Editor’s note: This article was initially published in The Daily Gazette, Swarthmore’s online, daily newspaper founded in Fall 1996. As of Fall 2018, the DG has merged with The Phoenix. See the about page to read more about the DG.
Imagine the most neurotic, OCD, nervous, *clean* person whom you know and pair him or her off with one of the messiest, most irresponsible, and generally lazy people you have ever met. What do you get? A match made in heaven. The possibilities of just such a pair prove to be a theatrical windfall in terms of comic possibilities in “The Odd Couple,” which will be performed this weekend on Saturday at 7, and Sunday at 3 and 7 pm in Upper Tarble.
The play, directed by Matt Dering ’07, is a classic comedy about two men, one divorced and the other recently separated, who find themselves splitting an apartment and struggling to make their own crazy relationship work. “Life goes on even for those who are divorced, broke, and sloppy,” argues Jason Horwitz ’07 ‘s character Oscar. Horwitz plays tough guy Oscar wonderfully, delivering Neil Simon’s lines so naturally that he ideally foils Colin Aarons ’09 ‘s Felix, a role in which Aarons transforms himself verbally and physically into a startled but hilarious bundle of nerves.
They are supported by a cast of poker buddies, Stephen Graf ’09, Chris Klaniecki ’10, Louis Jargow ’10, and Mark Skaden ’08, who play off each other’s various quirks with amusing results, and by two ditzy British sisters, Madalyn Baldanzi ’08 and Allison McCarthy ’09, who may or may not be the answer to Oscar’s prayers. Emily Gasser ’07 is stage manager and Anne Coleman ’09 has designed the cast’s costumes. The atmosphere is established in the ever versatile Upper Tarble as a well-trashed bachelor pad, replete with ancient snack food and filthy laundry.

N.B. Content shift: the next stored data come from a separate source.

-- ==== Sys2Proof/Certificates/Slice0/Obligations.lean ====
section
/-! DEFINITION. The statements about the model, for the provers. A command's effect is followed by the arbiter's choice, which the term
`arbitrated` writes out and ArbiterChooses states; what a statement says of a state t beside `arbitrated t` holds before that choice. -/

section

open Sys2Proof Sys2Proof.Machine Sys2Proof.Safety

/-! The machine: the queue of commands and the tick. -/

/-- Every command is completely taken in every state: exec answers a next state, and leaves the waiting commands and the count
of open choices alone (R170, and the order of tasks of the chapters: no command stops the part). -/
def Obligations.EveryCommandCompletes : Prop :=
  ∀ (c : Instr) (s : State), ∃ t, exec c s = .next t ∧ t.pending = s.pending ∧ t.openChoices = s.openChoices

/-- A step runs the command at the front of the queue on the state with the queue's rest. -/
def Obligations.StepRunsFrontCommand : Prop :=
  ∀ (c : Instr) (rest : List Instr) (s : State), s.pending = c :: rest → step s = exec c { s with pending := rest }

/-- With no command waiting a step is a tenth of a second: the running timers fall by one and nothing else but the queue and the
count of open choices changes; the queue receives one FLUSH_TIMER_EXPIRY when the flush timer has reached 0 and one
DONE_DEADLINE_EXPIRY for each in-flight entry whose deadline has. The model's choice (notes/assumptions/1.md, 3.md). -/
def Obligations.EmptyQueueTicks : Prop :=
  ∀ s : State, s.pending = [] → ∃ n p,
    step s = .next { s with
      matching.flushTimer := s.matching.flushTimer.map (fun r => r - 1)
      output.inFlight := s.output.inFlight.map (fun e => { e with deadline := e.deadline - 1 })
      openChoices := n
      pending := p } ∧
    p.filter (fun c => c != .flushTimerExpiry) =
      (s.output.inFlight.filter (fun e => decide (e.deadline ≤ 1))).map
        (fun e => .doneDeadlineExpiry (BitVec.ofNat 16 e.instruction.seq)) ∧
    p.filter (fun c => c == .flushTimerExpiry) =
      (if s.matching.flushTimer = some 0 ∨ s.matching.flushTimer = some 1 then [.flushTimerExpiry] else [])

/-! Signals (R148, R149). -/

/-- NRST low: path THROUGH, the record being sent cut off, all else as it stood, and no record taken. Its release and
power-on: every element of every block at its power-on value, the strap identity read from the pins (R1, R29, R49, R67, R99,
R120, R147, R148, R173, R187, R196). A change of the pins latches STRAP_CHANGED and leaves the strap identity (R149). The
model's choices in it: that all else stays while NRST is low (notes/assumptions/15.md); that nothing is being sent, no place
is kept and NRST is high after power-on (notes/assumptions/24.md); that every change of the pins latches and a report of the
value they have is no change (notes/assumptions/14.md). Then the arbiter chooses (`arbitrated`, by the model's choices of
notes/assumptions/10.md and 27.md). -/
def Obligations.SignalsTaken : Prop :=
  (∀ s, exec .nrstAssert s =
    .next { s with signals.nrstLow := true, line.path := .through, line.sending := none }) ∧
  (∀ c s, s.signals.nrstLow = true → ((recordOf c).isSome = true ∨ ∃ bytes, c = .badRecord bytes) →
    exec c s = .next (arbitrated s)) ∧
  (∀ pins s, exec (.powerOn pins) s = exec (.nrstRelease pins) s ∧
    exec (.nrstRelease pins) s = .next
      { signals := { nrstLow := false, strapPins := pins }
        line :=
          { mode := .bypass, path := .through, alignment := .hunt, goodRun := 0, badRun := 0, position := none,
            strap := pins, forward := [], control := [], replyReserved := false, burst := 0, sending := none }
        tracker :=
          { state := .idle, reel := none, pitchChecking := true, lastMark := none, nextNew := 0, frameCounter := 0,
            assembly := none, buffer := [], closeCount := 0 }
        density :=
          { table := defaultDensityTable, acc := { n := 0, sum := 0, dmin := none, dmax := none, overflow := false },
            last := none }
        list := { entries := [], expected := none }
        matching := { hold := [], drawing := none, recent := none, serial := 0, flushTimer := none }
        composer := { fieldMap := defaultFieldMap, punch := defaultPunch }
        output :=
          { queue := [], nextSeq := 0, inFlight := [], jam := none, held := false,
            halt := { output := false, jam := false, list := false, lost := false } }
        command :=
          { settings :=
              { nMin := 64, cBlank := 20, cMin := 60, dbLow := 80, dbHigh := 200, pitchMin := 300, pitchMax := 600,
                trackTol := 30, countInvalid := false, poorReject := true, suspectReject := false, flushTime := 20,
                doneTime := 40, creditLimit := 4, burstLimit := 4, stopLevel := 16, goLevel := 8, listLow := 4 }
            latched := 0#24, mask := 0x9EEEF9#24, arming := false
            counters :=
              { framesAccepted := 0, replaysSkipped := 0, duplicates := 0, cards := 0, wastes := 0, superseded := 0,
                lostFrames := 0, unconfirmed := 0, strays := 0, jamLost := 0, checkFails := 0, forwardOverflows := 0,
                droppedCommands := 0, badScanLines := 0, ignoredInIdle := 0 } }
        openChoices := s.openChoices
        pending := s.pending }) ∧
  ∀ pins s, exec (.strapChanged pins) s =
    .next (arbitrated
      (if pins = s.signals.strapPins then s else occur .strapChanged { s with signals.strapPins := pins }))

The play is driven both by the wonderful script itself and by the clear connection between the performers. This is the second time that Dering has directed Aarons, Horwitz, and McCarthy, who starred in his Night of Scenes production of David Ive’s one-act “The Philadelphia.” Says Dering of the production, “I’ve seen these scenes about thirty times and I still laugh at them.” Anyone who sees the performance will undoubtedly realize why.